Research must also look at smokeless tobacco products – chewing tobacco or snus – which are recognised means to reduce the risk of cancer, cardiovascular disease and lung disease among smokers in general. But these products are also associated with head and neck cancers, to which people with HIV are particularly susceptible.
Lung cancer screening
Lung cancer screening and lowering the risk of cardiovascular disease are equally important in the proposed harm-reduction approach.
“Aside from smoking cessation,” say the authors, “increased use of low-dose computed tomography screening in people living with HIV who are smokers is the most realistic route to reducing lung cancer mortality, the leading cause of cancer-related deaths in people living with HIV in the USA.”
Low-dose computed tomography is a procedure that uses a computer linked to an X-ray machine, giving off a very low dose of radiation to make a series of detailed pictures of areas inside the body. The pictures are taken from different angles and used to create 3-D views of tissues and organs.
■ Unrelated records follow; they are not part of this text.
-- ==== Sys2Proof/Machine/Domains.lean ====
section
/-! DEFINITION. The time domains of a chip and the choice of their parents (08 R234, R237, R238). -/

namespace Sys2Proof.Machine

def State.dom (s : State) (b : Bool) : Domain := if b then s.time.domB else s.time.domA

def State.modDom (s : State) (b : Bool) (f : Domain → Domain) : State :=
  { s with time := if b then { s.time with domB := f s.time.domB } else { s.time with domA := f s.time.domA } }

/-- Domain `b` is the selected one. -/
def State.selected (s : State) (b : Bool) : Bool := s.getB pgTMB Reg.TMB_STAT_SEL == b

/-- MGT_BOOT.TIME shows whether time is acquired (12 Table 11). -/
def State.noteTime (s : State) : State :=
  { s.setF pgMGT Reg.MGT_BOOT_TIME (if s.hasTime then 1 else 0) with
    time := { s.time with noMaster := s.time.noMaster && !s.hasTime } }

def State.setDomState (s : State) (b : Bool) (st : Nat) : State :=
  (s.setF pgTMB (if b then Reg.TMB_STAT_STATE_B else Reg.TMB_STAT_STATE_A) st).noteTime

/-- The domain's time minus NT, in 2^−40 ns: 0 on its master, and that of A on the B master while A is valid (08 R234). -/
def State.domOff (s : State) (b : Bool) : Int :=
  if s.domState b = domMASTER then
    (if b then (if s.domGood false && s.domState false != domMASTER then s.time.domA.off else s.time.domB.off) else 0)
  else (s.dom b).off

/-- NT with 8 fractional bits. -/
def State.ntq8 (s : State) : Nat := s.nt / 2 ^ 32

def Link.peerTime (l : Link) (b : Bool) : PeerTime := if b then l.timeB else l.timeA

def Link.setPeerTime (l : Link) (b : Bool) (t : PeerTime) : Link :=
  if b then { l with timeB := t } else { l with timeA := t }

/-- DIST as TMB_PARENT holds it. -/
def State.dist (s : State) (b : Bool) : Nat :=
  s.getF pgTMB (if b then Reg.TMB_PARENT_DIST_B else Reg.TMB_PARENT_DIST_A)

/-- The link carries time: it is in CAL or UP. -/
def State.carriesTime (s : State) (x : Nat) : Bool := s.linkState x == lnkCAL || s.linkState x == lnkUP

/-! ### Parents (08 R237) -/

/-- The parent of a domain as TMB_PARENT shows it. -/
def State.setParent (s : State) (b : Bool) (o : Option Nat) : State :=
  let d := match o with
    | none => if s.domState b = domMASTER then 0 else 255
    | some x => match ((s.link x).peerTime b).ann with | none => 255 | some a => min (a.dist + 1) 254
  let p := match o with | none => 0x3F | some x => x
  let s := s.modDom b (fun z => { z with parent := o })
  if b then (s.setF pgTMB Reg.TMB_PARENT_PORT_B p).setF pgTMB Reg.TMB_PARENT_DIST_B d
  else (s.setF pgTMB Reg.TMB_PARENT_PORT_A p).setF pgTMB Reg.TMB_PARENT_DIST_A d

/-- The best parent of a domain: in CAL or UP, LOCK announced, lowest DIST, then lowest port (08 R237). -/
def State.bestParent (s : State) (b : Bool) (ok : Nat → Bool) : Option Nat :=
  (allPorts.foldl (fun (best : Option (Nat × Nat)) x =>
    match ((s.link x).peerTime b).ann with
    | none => best
    | some a =>
      if s.carriesTime x && a.lock && ok x then
        match best with
        | none => some (x, a.dist)
        | some (_, d) => if a.dist < d then some (x, a.dist) else best
      else best) none).map (·.1)

/-- Choose the parent anew; a domain without time that finds one starts its acquisition. One that is acquiring keeps the samples taken
against the parent before (DESIGN CHOICE, log entry 102). -/
def State.chooseParent (s : State) (b : Bool) : State :=
  if s.domState b = domMASTER then s
  else
    let o := s.bestParent b (fun _ => true)
    let fresh := o.isSome && (s.dom b).parent != o
    let s := s.setParent b o
    let s := if fresh then s.modDom b (fun d => { d with lastEx := s.nt }) else s
    if o.isSome && (s.domState b == domNONE || s.domState b == domLOST) then
      (s.setDomState b domACQUIRING).modDom b (fun d => { d with samples := [], annNt := s.nt })
    else s

/-- A parent's link leaves CAL and UP: the parent is chosen anew. -/
def State.leaveParent (s : State) (x : Nat) : State :=
  s.forEach [false, true] (fun s b => if (s.dom b).parent == some x && !s.carriesTime x then s.chooseParent b else s)

end Sys2Proof.Machine
end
Screening is underused in people living with HIV, although a 2020 meta-analysis reported that the technique almost tripled the odds of detecting lung cancer at an early stage, which decreased mortality by 16%.
As smokers with HIV develop lung cancer at younger ages and having smoked less than HIV-negative smokers, some experts from the US recommend earlier screening at a lower cigarettes pack-year threshold. If applied, the standard approach of lung cancer screening for smokers over 55 years old with more than 30 pack-years of smoking history would be replaced by screening in smokers over 45 years old with more than 20 pack-years of smoking history.
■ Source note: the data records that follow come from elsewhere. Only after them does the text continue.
/-- Parcel i of entry e on logical port l departs now, if the entry is live, of one of the kinds given and active: `f` has
its entry, physical port and slot. -/
def State.departing (s : State) (p l e i : Nat) (kinds : List Nat) (f : State → TtEntry → Nat → Nat → State) : State :=
  let s := (s.usePort p (s.gen p) l).useEntry false p l (s.gen p) e
  match (s.liveTt p l).find? (fun z => z.1 == e), s.physOf p (s.gen p) l with
  | some (_, en), some x =>
    if kinds.contains en.kind && decide (i < en.run) && s.ttActive p en then
      let slot := slotOf (s.sds x) en.start i
      let s := s.useLease x slot
      match s.slotFate p l x e slot with
      | .departs => f s en x slot
      | w => s.suppressSlot p x en.kind slot w
    else s
  | _, _ => s

/-- Read the units of a parcel from its source tile: unit j in beat B − 8 + j (06 R170). -/
def State.readParcel (s : State) (p : Nat) (e : TtEntry) (x slot first len : Nat) : List (PV 32) × State :=
  let b := slotBeats x * slot - 8
  (List.range ((len + 127) / 128)).foldl (fun (a : List (PV 32) × State) j =>
    let s := a.2.atLeast (a.2.beatNt p (b + j))
    let (ws, s) := s.fabricRead ⟨x, b, e.tile, e.handle, first + j, cFDP, false, none⟩ (b + j) e.kind slot
    (a.1 ++ ws, s)) ([], s)

/-- A PUT, GETQ or TALLY parcel (06 R170, R171), or a manifest parcel (01 R431). -/
def State.sendSource (s : State) (p i : Nat) (e : TtEntry) (x slot : Nat) : State :=
  let h := ttHeader s p e i slot e.kind 1 false
  if e.manifest then
    match s.entryChip p s.chipId with
    | none => s.sendParcel p x slot ⟨h, List.replicate 128 0⟩
    | some c => s.sendParcel p x slot ⟨h, cutWords h.len (s.manifestPayload p c i)⟩
  else if s.tileInReset e.tile then s
  else
    let (ws, s) := s.readParcel p e x slot (e.off + 4 * i) h.len
    s.sendParcel p x slot ⟨{ h with poison := ws.any (·.p) }, cutWords h.len (ws.map (·.v))⟩

/-- A timetable run's parcel departs (06 R170). -/
def execTimetableDeparture (p : PartId) (l : PortId) (e : BitVec 15) (i : BitVec 12) (s : State) :
    Host.Outcome State Fault Refusal :=
  .next (s.departing p.val l.val e.toNat i.toNat [ttPUT, ttGETQ, ttTALLY]
    (fun s en x slot => s.sendSource p.val i.toNat en x slot))

/-- The cell of the interchange. -/
def State.cell (s : State) (c : Nat) : Cell := s.ich.cells.get c .reset

def State.setCell (s : State) (c : Nat) (v : Cell) : State :=
  s.modIch (fun z => { z with cells := z.cells.put c v .reset })

/-- The parcels of live GETR runs that read cell c in this round, as (beat of departure, port) of those that depart. -/
def State.cellReaders (s : State) (p c : Nat) : List (Nat × Nat) :=
  allPorts.flatMap (fun l =>
    match s.physOf p (s.gen p) l with
    | none => []
    | some x =>
      ((s.liveTt p l).filter (fun z => z.2.kind == ttGETR && s.ttActive p z.2 && decide (z.2.cellR ≤ c))).flatMap (fun z =>
        let lo := 128 * (c - z.2.cellR)
        ((List.range (min z.2.run (lo + 128) - lo)).map (fun k => slotOf (s.sds x) z.2.start (lo + k))).filterMap (fun k =>
          if s.slotFate p l x z.1 k = .departs then some (slotBeats x * k, x) else none)))

/-- A GETR parcel (06 R183). -/
def State.sendGetr (s : State) (p i : Nat) (e : TtEntry) (x slot : Nat) : State :=
  if e.manifest then s.sendSource p i e x slot
  else if s.tileInReset e.tile then s
  else
    let h := ttHeader s p e i slot ttGETR 1 false
    let b := slotBeats x * slot
    let c := e.cellR + i / 128
    let cell := s.cell c
    let s := s.atLeast (s.beatNt p (b - 9))
    let later := (s.cellReaders p c).any (fun z => decide (b < z.1) || (z.1 == b && decide (x < z.2)))
    let s := if later then s else s.setCell c .reset
    match cell.request i with
    | some w =>
      if w = 0xFFFFFFFF then s.sendParcel p x slot ⟨h, List.replicate 128 0⟩
      else
        let (ws, s) := s.readParcel p e x slot w.toNat h.len
        s.sendParcel p x slot ⟨{ h with poison := ws.any (·.p) }, cutWords h.len (ws.map (·.v))⟩
    | none => s.sendParcel p x slot ⟨{ h with poison := true }, List.replicate 128 0⟩

/-- A GETR run's parcel departs (06 R183). -/
def execGetrDeparture (p : PartId) (l : PortId) (e : BitVec 15) (i : BitVec 12) (s : State) :
    Host.Outcome State Fault Refusal :=
  .next (s.departing p.val l.val e.toNat i.toNat [ttGETR] (fun s en x slot => s.sendGetr p.val i.toNat en x slot))

/-- An FWD parcel: the stored parcel with its header rewritten, or the poisoned substitute; the cell becomes EMPTY
(06 R181). -/
def State.sendFwd (s : State) (p i : Nat) (e : TtEntry) (x slot : Nat) : State :=
  let c := e.cellF + i
  let cell := s.cell c
  let s := (s.atLeast (s.beatNt p (slotBeats x * slot - 1))).setCell c .reset
  let sub : Frame := ⟨{ ttHeader s p e i slot e.fkind e.fhop true with poison := true }, List.replicate 128 0⟩
  let f := match cell.st, cell.frame with
    | .full, some f =>
      if f.hdr.dst = e.dst ∧ f.hdr.postcode = e.postcode ∧ f.hdr.kind = e.fkind ∧ f.hdr.hops / 16 = e.hops ∧
          f.hdr.hops % 16 + 1 = e.fhop then
        { data := cutWords f.hdr.len f.data
          hdr := { f.hdr with slot := slot, round := s.round p, gen := s.gen p == 1,
                                hops := f.hdr.hops / 16 * 16 + e.fhop, offset := i, fwded := true, retry := false } }
      else sub
    | _, _ => sub
  s.sendParcel p x slot f

/-- A parked parcel is sent on (06 R181). -/
def execFwdDeparture (p : PartId) (l : PortId) (e : BitVec 15) (i : BitVec 12) (s : State) :
    Host.Outcome State Fault Refusal :=
  .next (s.departing p.val l.val e.toNat i.toNat [ttFWD] (fun s en x slot => s.sendFwd p.val i.toNat en x slot))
Other benefits might be expected from screening. In an early trial of computed tomography screening for lung cancer in HIV-negative individuals, a 23% tobacco quit rate was observed during follow-up, and 58% of those quitters used a reduce-to-quit strategy.
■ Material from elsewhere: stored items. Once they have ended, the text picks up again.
-- ==== Sys2Proof/Machine/Link.lean ====
section
/-! DEFINITION. The link layer: control symbols, acknowledgement, credits, the unscheduled class and link loss (07 R211 to
R215, R218 to R223, R225, R227; 15 R422, R424). -/

namespace Sys2Proof.Machine

/-! ### Credits (07 R221) -/

/-- Units committed on a VC: held, and granted beyond those accepted. -/
def Link.commit (l : Link) (v : Nat) : Nat :=
  l.buf.get v 0 + (l.lim.get v 0 + 2 ^ 32 - l.rcv.get v 0) % 2 ^ 32

/-- Raise lim[v]. -/
def Link.grantMore (l : Link) (v n : Nat) : Link := { l with lim := l.lim.put v ((l.lim.get v 0 + n) % 2 ^ 32) 0 }

/-- The grants of one run: first the reserves, then 33 units at a time to the VC that n steps lead to from after the one last
served, which moves as VCs are served. -/
def Link.grant (l : Link) (vmin vmax : Nat → Nat) : Link :=
  let l := [0, 1, 2, 3].foldl (fun (l : Link) v =>
    if l.commit v < vmin v then l.grantMore v (vmin v - l.commit v) else l) l
  [0, 1, 2, 3].foldl (fun (l : Link) n =>
    let v := (l.lastV + 1 + n) % 4
    let shared := [0, 1, 2, 3].foldl (fun a k => a + (l.commit k - vmin k)) 0
    if (l.lim.get v 0 + 2 ^ 32 - l.rcv.get v 0) % 2 ^ 32 < 66 ∧ l.commit v + 33 ≤ vmax v ∧
        shared + 33 ≤ 4096 - (vmin 0 + vmin 1 + vmin 2 + vmin 3) then
      { l.grantMore v 33 with lastV := v } else l) l

/-- Send the CREDIT of a VC. -/
def State.sendCredit (s : State) (x v : Nat) : State := s.sendSym x 3 v (beBytes ((s.link x).lim.get v 0) 4)

/-- Run the grants after an accept or a free; each limit that changes is sent. -/
def State.grant (s : State) (x : Nat) : State :=
  let old := s.link x
  let s := s.setLink x (old.grant (fun v => s.getL x (Reg.ICL_VC_MIN.at v)) (fun v => s.getL x (Reg.ICL_VC_MAX.at v)))
  s.forEach [0, 1, 2, 3] (fun s v => if (s.link x).lim.get v 0 = old.lim.get v 0 then s else s.sendCredit x v)

/-! ### Link loss (07 R223; 15 R424) -/

/-- Send a TRAIN symbol (07 Table 6). -/
def State.sendTrain (s : State) (x : Nat) (resuming : Bool) : State :=
  s.sendSym x 5 (s.linkState x) (beBytes s.chipId 2 ++ [BitVec.ofNat 8 x] ++ beBytes (bit resuming 0) 1 ++
    beBytes (s.link x).uExp 2)

/-- A request that asks for an answer. -/
def Hdr.asks (h : Hdr) : Bool := h.kind == 2 || h.kind == 3

/-- Answer a request that will not be served: a local requester at once, another chip by a CPL. -/
def State.answer (s : State) (h : Hdr) (status : Nat) : State :=
  if h.src = s.chipId then s.emit (.response h.slot status []) else s.sendCpl h status

/-- The requests of a tag: the parts of one operation. -/
def State.operation (s : State) (tag : Nat) : List Request :=
  allPorts.flatMap (fun x => (s.link x).requests.filter (fun r => r.tag == tag))

def State.endOperation (s : State) (tag : Nat) : State :=
  s.forEach allPorts (fun s x => s.modLink x (fun l => { l with requests := l.requests.filter (fun r => r.tag != tag) }))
Managing cardiovascular risk factors
Rates of hypertension and hyperlipidaemia are commonly high in people with HIV, increasing the risk of cardiovascular disease and mortality, especially in those who smoke. To reduce this risk in people with HIV, the authors recommend the following steps:
- Familiarise the HIV care providers with blood pressure and lipid targets that are appropriate for smokers living with HIV.
- Aggressively use antihypertensive medication, statins and dietary intervention to reach goals, such as systolic blood pressure <130 mm Hg and LDL cholesterol <70 mg/dL.
- Teach patients how to use the ACA/AHA score to calculate their risk of a major cardiac event in the next 10 days, and then recalculate the risk after potential intervention to show the benefits of quitting smoking, controlling blood pressure and improving the lipid profile.
Facilitating a harm reduction approach to tobacco smoking
The authors consider the latter two groups of interventions as highly feasible: “Even a busy HIV care provider can refer a patient for low-dose computed tomography screening and manage hypertension and hyperlipidaemia, or refer a patient to a primary care provider or for specialty care to reduce cardiovascular risk.”
While the authors acknowledge that their Viewpoint is largely US-focused, they also say that many of their opinions are applicable regardless of the treatment setting.
The authors also highlight a contextual element that may encourage a harm reduction approach to be embraced. The concept of harm reduction has been embedded in HIV care since it first appeared in the late 80s to encourage the mitigation of sex and substance use-related risks, and is now quite familiar to people living with HIV in the US and their healthcare providers. Therefore, one hopes that the efficacy of messages conveyed by this approach will facilitate future similar strategies in the control of tobacco smoking.
Shuter J et al. Harm reduction for smokers living with HIV. The Lancet HIV 8: e652-e658, 2021.